- [Instructions for the task]: Beginning with the line that holds "some (i, e) =>" in the data below, give again every line through the one that holds "def IFault.packetClass : IFault → Nat × Word", exactly as written.
======
-- ==== Sys2Proof/Machine/Ops.lean ====
section
/-! DEFINITION. How an instruction issues: what it waits for, the poison it consumes, its place in a chunk, its faults,
run-ahead, and the scoreboard (03_encoding R55 to R57, R66 to R68, 04_scalar_registers R78, R79, 08_consistency R169,
R175, 13_translation_tables R284, 15_error_tables R330 to R335). -/

namespace Sys2Proof.Machine

/-! ### What an instruction's own part answers -/

/-- A fault found at issue (R331), or poison consumed by a memory access. -/
inductive IFault where
  | illegal (w : IWord)
  | emul (w : IWord)
  | access (va : Word)
  | heapLimit (r : Word)
  | misalign (va : Word)
  | translation (va : Word) (type : BitVec 4) (page : Nat)
  /-- UE_CONSUMED at a memory access of this VA -/
  | consumed (va : Word)
  /-- an access error of this VA behind LINK_DOWN (09 R198) -/
  | linkDown (va : Word) (r : Raise)
  /-- an access error of the canonical block behind a view window (13 R283) -/
  | viewBlock (va : Word)
  /-- no fault: the access waits, a home can not serve a line of its walk now (10 R208) -/
  | held
  deriving DecidableEq, Repr

/-- The outcome of an instruction's own part. -/
inductive Res where
  /-- it has taken effect: the PC moves to the next word -/
  | done (s : State)
  /-- it has taken effect: the PC moves to this address -/
  | jump (s : State) (pc : Word)
  /-- a fault at issue: no effect -/
  | fault (f : IFault)
  /-- it waits, with no effect yet -/
  | wait (w : Wait)
  /-- it waits, having done the part of its effect that this state holds -/
  | block (w : Wait) (s : State)
  /-- its access faults late: the entry stays in the scoreboard and the core freezes -/
  | late (f : IFault) (s : State)
  /-- the state as it stands: the core has stopped, or has left the instruction itself -/
  | held (s : State)
  /-- it has taken effect, and something follows its end: an error raised, a stop -/
  | after (s : State) (f : State → State)

/-- How an instruction stands to the chunks (R169). -/
inductive ChunkClass where
  /-- one of the open chunk -/
  | member
  /-- closes the chunk and is the first of the next -/
  | first
  /-- closes the chunk and belongs to none -/
  | alone
  deriving DecidableEq, Repr

/-- What run-ahead makes of an instruction (13 R284). -/
inductive AheadClass where
  | runs
  | ends
  /-- executes without effect -/
  | noEffect
  /-- runs, and ends the run-ahead on an unknown operand -/
  | branches
  deriving DecidableEq, Repr

/-- What an instruction reads and writes, and how it issues. -/
structure Plan where
  srcs  : List RegName
  dsts  : List RegName
  /-- the lookahead count of a multi-cycle instruction (R56) -/
  la    : Option (BitVec 4)
  cls   : ChunkClass
  ahead : AheadClass
  mem   : Bool
  deriving DecidableEq, Repr

/-- A single-cycle instruction of the open chunk. -/
def Plan.simple (srcs dsts : List RegName) : Plan :=
  { srcs := srcs, dsts := dsts, la := none, cls := .member, ahead := .runs, mem := false }
/-- A multi-cycle instruction of the open chunk without memory accesses. -/
def Plan.multi (srcs dsts : List RegName) (la : BitVec 4) : Plan :=
  { srcs := srcs, dsts := dsts, la := some la, cls := .member, ahead := .runs, mem := false }
/-- A multi-cycle instruction of the open chunk with memory accesses. -/
def Plan.memory (srcs dsts : List RegName) (la : BitVec 4) : Plan :=
  { srcs := srcs, dsts := dsts, la := some la, cls := .member, ahead := .runs, mem := true }
/-- A single-cycle instruction that closes the chunk, belongs to none and ends run-ahead. -/
def Plan.closer (srcs dsts : List RegName) : Plan :=
  { srcs := srcs, dsts := dsts, la := none, cls := .alone, ahead := .ends, mem := false }

/-- The plan of an instruction whose fate is certain whatever its operands hold: it reads none of them (03 R66, 09 R189). -/
def Plan.unless (p : Plan) (fate : Bool) : Plan := if fate then { p with srcs := [] } else p

/-! ### The fault buffer (13 R285) -/

/-- A page posted to a die's fault buffer, with its type and the core whose REQ bit it sets. -/
def Die.post (d : Die) (page : Nat) (type : BitVec 4) (req : Option Nat) : Die :=
  let asid := BitVec.ofNat 9 (page / 2 ^ 36)
  let vpn := BitVec.ofNat 36 page
  let mark := fun (x : BitVec 128) => match req with | some c => putBit x c true | none => x
  let l := d.faults.toList
  match findIdx (fun e => e.valid && e.asid == asid && e.vpn == vpn) l 0 with
  | some (i, e) =>
    let e2 : FaultEntry := { e with req := mark e.req, count := satAdd e.count 1 }
    { d with faults := Vector.ofFn (fun j => if j.val = i then e2 else d.faults[j]) }
  | none =>
    match findIdx (fun e => !e.valid) l 0 with
    | some (i, _) =>
      let e : FaultEntry := { valid := true, asid := asid, vpn := vpn, type := type, req := mark 0, count := 1 }
      { d with faults := Vector.ofFn (fun j => if j.val = i then e else d.faults[j]) }
    | none => { d with dropped := true, dropcnt := satAdd d.dropcnt 1 }

/-- A page posted for a core. -/
def State.postPage (s : State) (a page : Nat) (type : BitVec 4) (req : Bool) : State :=
  s.mapDie (dieOf a) (fun d => d.post page type (if req && !isSup a then some (localOf a) else none))

/-! ### Taking a fault (R175, R331, R332) -/

/-- Class and ADDR of a fault's packet. -/
def IFault.packetClass : IFault → Nat × Word
  | .illegal w => (0x12, w.zeroExtend 64)
  | .emul w => (0x13, w.zeroExtend 64)
  | .access va => (0x11, va)
  | .heapLimit r => (0x14, r)
  | .misalign va => (0x15, va)
  | .translation va _ _ => (0x10, va)
  | .consumed va => (2, va)
  | .linkDown va _ => (0x11, va)
  | .viewBlock va => (0x11, va)
  | .held => (0x11, 0)

/-- The raise of UE_CONSUMED by a core. -/
def consumedRaise (a : Nat) (pc va : Word) : Raise :=
  { Raise.bare 2 0 with agent := some a, pc := pc, addr := va }

/-- A freeze with a packet of a class. -/
def State.freezeClass (s : State) (a cls npages : Nat) (type : BitVec 4) (pc addr : Word) : State :=
  let r : Raise := { Raise.bare 0 0 with agent := some a }
  s.freezeWith a cls (fun t ck sb =>
    t.packet (dieOf a) { cls := cls, src := 0, notice := false, npages := npages, type := type, agent := some a, forge := none, pc := pc, addr := addr, detail := 0 } ck sb)
    r.target

/-- A fault of a core behind an error raised in the same cycle: when the error has frozen the core, whose class is the lower, the fault is
sent as a notice; when it has ended the task, nothing is left to stop (15 R346). -/
def State.freezeBehind (s : State) (a : Nat) (error : State → State) (cls : Nat) (pc addr : Word) : State :=
  let t := error s
  let c := t.coreAt a
  if c.status == .running then t.freezeClass a cls 0 0 pc addr
  else if c.status.stopped then
    t.sendPacket (dieOf a) (supOf a)
      (t.packet (dieOf a) { cls := cls, src := 0, notice := true, npages := 0, type := 0, agent := some a, forge := none, pc := pc, addr := addr, detail := 0 } c.chunkWords c.sbWord) none
  else t

/-- Taking a fault found at issue: every older instruction's accesses commit, and the core freezes with its packet. A data
translation fault of a compute core is followed by run-ahead instead (13 R284). -/
def State.takeFault (s : State) (a : Nat) (f : IFault) : State :=
  let pc := (s.coreAt a).regs.pc
  let p := f.packetClass
  match f with
  | .translation va type page =>
    if isSup a then (s.postPage a page type false).freezeClass a p.1 1 type pc va
    else (s.closeSettle a).mapCore a (fun c => { c with status := .faulted va type, wait := none })
  | _ => s.freezeClass a p.1 0 0 pc p.2

/-- A fault of an instruction fetch: no run-ahead (13 R284). -/
def State.takeFetchFault (s : State) (a : Nat) (f : IFault) : State :=
  let pc := (s.coreAt a).regs.pc
  match f with
  | .translation va type page => (s.postPage a page type true).freezeClass a 0x10 1 type pc va
  | _ => s.takeFault a f

/-! ### Consuming poison (R78, R327, R338) -/

/-- CRSYN of a consumption: file and register of the operand, or 0 for memory. -/
def syndrome (r : Option RegName) (pc : Word) : Word :=
  let f := match r with
    | some x => (match x.file with | .s => 0 | .v => 1 | .p => 2 | .k => 3) * 32 + x.num.toNat
    | none => 0
  wn (2 * 2 ^ 60 + f * 2 ^ 50 + fld pc 0 48)

/-- UE_CONSUMED at a core: under ignore or log the instruction goes on (`true`); inside a region it unwinds; else the
matrix acts. -/
def State.consume (s : State) (a : Nat) (r : Option RegName) (va : Word) : State × Bool :=
  let c := s.coreAt a
  let act := (s.dieAt (dieOf a)).action 2 0
  let x := consumedRaise a c.regs.pc va
  if act ≤ 1 then (s.raise (dieOf a) x, true)
  else if c.crdepth != 0 && (act == 2 || act == 3) then
    ((s.logError (dieOf a) x act true).unwind a (syndrome r c.regs.pc), false)
  else (s.raise (dieOf a) x, false)

/-! ### What a core waits for -/

/-- Everything a core waits for: its next instruction, and the entries of its scoreboard. -/
def Core.waiting (c : Core) : List Wait := c.wait.toList ++ c.scoreboard.filterMap SbEntry.waits
/-- A wait of a core, of its next instruction or of an entry, replaced by what it was released with. -/
def Core.grantWait (c : Core) (p : Wait → Bool) (w : Wait) : Core :=
  if c.wait.any p then { c with wait := some w }
  else { c with scoreboard := c.scoreboard.map (fun e => if e.waits.any p then { e with waits := some w } else e) }

/-! ### The scoreboard (R55, R57, R79) -/

/-- Instructions that the open chunk has issued, in single-access mode the chunk it stands for (08 R169, R173). -/
def Core.issuedCount (c : Core) : Nat := if c.sam then c.samCount else match c.chunk with | some k => k.instrs | none => 0

/-- An entry that belongs to no chunk and lets instructions issue behind it: LKRD's, which R57 does not name and whose lookahead R126
shows (major 0x24 fn 7). -/
def SbEntry.outside (e : SbEntry) : Bool := fld e.word 26 6 == 0x24 && fld e.word 4 7 == 7
/-- Whether pending entries hold an instruction back. -/
def Core.sbBlocks (c : Core) (p : Plan) : Bool :=
  c.scoreboard.any (fun e => e.left == 0 || e.dests.any (fun r => p.srcs.contains r || p.dsts.contains r)) ||
  (p.la.isSome && 16 ≤ c.scoreboard.length) ||
  ((p.cls != .member || 384 ≤ c.issuedCount) && !c.scoreboard.isEmpty) ||
  (c.chunk.isNone && c.scoreboard.any (fun e => !e.outside))

/-- An instruction issues behind pending entries: their lookahead counts fall, and entries whose sources it writes are
marked. -/
def Core.sbPass (c : Core) (p : Plan) : Core :=
  { c with scoreboard := c.scoreboard.map (fun e =>
      { e with left := e.left - 1, srcClob := e.srcClob || e.sources.any p.dsts.contains }) }

/-- A scoreboard entry of the present instruction, whose registers at issue are `at'`, with results taken from `t`. -/
def entryOf (word : IWord) (p : Plan) (at' t : Core) : SbEntry :=
  let vs := p.dsts.filter (fun r => r.file == .v)
  let ss := p.dsts.filter (fun r => r.file != .v)
  { word := word, pc := at'.regs.pc, dests := p.dsts, captured := at'.regs, sources := p.srcs,
    left := (p.la.getD 0).toNat, mem := p.mem,
    result := match ss with | r :: _ => BitVec.ofNat 256 (t.regValue r) | [] => 0,
    vresult0 := match vs with | r :: _ => t.readV r.num | [] => 0,
    vresult1 := match vs with | _ :: r :: _ => t.readV r.num | _ => 0,
    flags := t.regs.fflags &&& ~~~at'.regs.fflags, poisons := p.dsts.any t.poisoned,
    srcClob := false, faulted := false, settle := 0, faddr := 0, order := 0, redo := false, completing := false, waits := none }

/-- The destination values an entry holds, in the order of its destinations. -/
def SbEntry.values (e : SbEntry) : List (RegName × Nat) :=
  let v := e.dests.filter (fun r => r.file == .v)
  e.dests.map (fun r =>
    (r, if r.file = .v then (if v.head? = some r then e.vresult0.toNat else e.vresult1.toNat) else e.result.toNat))

/-- A core with the destinations of an entry written and, when it completes as issued, its flags raised. -/
def Core.writeEntry (c : Core) (e : SbEntry) (asIssued : Bool) : Core :=
  let d := e.values.foldl (fun c x => c.putReg x.1 x.2 (asIssued && e.poisons)) c
  if asIssued then d.raiseFl e.flags else d

/-- An entry put among others in the issue order. -/
def putEntry (e : SbEntry) : List SbEntry → List SbEntry
  | [] => [e]
  | x :: t => if e.order < x.order then e :: x :: t else x :: putEntry e t

/-- The buffered stores that may drain: no older memory instruction, nor the store's own entry, is pending (08 R174). -/
def Core.drainable (c : Core) : List BufStore :=
  c.storeBuf.takeWhile (fun b => !c.scoreboard.any (fun e => e.mem && e.order ≤ b.order))

/-! ### Gangs (14 R313, R92) -/

/-- The core that leads the gang of core `a`. -/
def leadOf (a : Nat) (g : GangInfo) : Nat := forgeOf a * 8 + g.lslot.toNat
/-- Members of a gang. -/
def gangCores (a : Nat) (g : GangInfo) : List Nat :=
  (tab id (forgeOf a * 8) 8).filter (fun b => g.mask.getLsbD (slotOf b))
/-- Instructions the leader of a gang has issued. -/
def Core.ledCount (c : Core) : Nat := c.trail.length
/-- The cycle of its gang in which a member issues its next instruction: position `h` is `h` cycles behind the leader. -/
def Core.gangCycle (c : Core) : Nat := match c.gang with | some g => g.issued + g.pos.toNat | none => 0
/-- Instructions of its gang that a member has issued. -/
def Core.gangCount (c : Core) : Nat := match c.gang with | some g => g.issued | none => 0
/-- The first atomic that a leader has issued and that a member who has issued `n` instructions has not (09 R197). -/
def Core.nextAtomic (c : Core) (n : Nat) : Option Nat := (findIdx TrailStep.atomic (c.trail.drop n) n).map Prod.fst

/-- A gang member that may not issue now. Members issue in the order of their cycles, so that one that has fallen behind catches up
first; in its cycle the stall of another holds it, and an access that waits does. A member that stalls itself tries again whatever stalls
the others (log entry 118). All wait while one is stopped or in run-ahead, and behind an atomic until every member has issued its own (09
R197). A member that is being saved holds none of those behind it. -/
def State.gangHolds (s : State) (a : Nat) : Bool :=
  let c := s.coreAt a
  match c.gang with
  | none => false
  | some g =>
    let cores := gangCores a g
    let lead := s.coreAt (leadOf a g)
    let gate := lead.nextAtomic (cores.foldl (fun n b => min n (s.coreAt b).gangCount) g.issued)
    let past := fun (n : Nat) => gate.any (fun i => decide (i < n))
    if !g.led then false
    else
      cores.any (fun b => (s.coreAt b).status.stopped || (s.coreAt b).ahead.isSome) ||
      past g.issued || (g.pos != 0 && decide (lead.ledCount ≤ g.issued)) ||
      cores.any (fun b =>
        let x := s.coreAt b
        (decide (x.gangCycle ≤ c.gangCycle) && x.scoreboard.any (fun e => e.waits.isSome)) ||
        (!past x.gangCount && x.save.isNone &&
          (decide (x.gangCycle < c.gangCycle) ||
            (b != a && x.gangCycle == c.gangCycle && x.wait.isSome && c.wait.isNone))))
======
- [Result of the exercise]:
  | some (i, e) =>
    let e2 : FaultEntry := { e with req := mark e.req, count := satAdd e.count 1 }
    { d with faults := Vector.ofFn (fun j => if j.val = i then e2 else d.faults[j]) }
  | none =>
    match findIdx (fun e => !e.valid) l 0 with
    | some (i, _) =>
      let e : FaultEntry := { valid := true, asid := asid, vpn := vpn, type := type, req := mark 0, count := 1 }
      { d with faults := Vector.ofFn (fun j => if j.val = i then e else d.faults[j]) }
    | none => { d with dropped := true, dropcnt := satAdd d.dropcnt 1 }

/-- A page posted for a core. -/
def State.postPage (s : State) (a page : Nat) (type : BitVec 4) (req : Bool) : State :=
  s.mapDie (dieOf a) (fun d => d.post page type (if req && !isSup a then some (localOf a) else none))

/-! ### Taking a fault (R175, R331, R332) -/

/-- Class and ADDR of a fault's packet. -/
def IFault.packetClass : IFault → Nat × Word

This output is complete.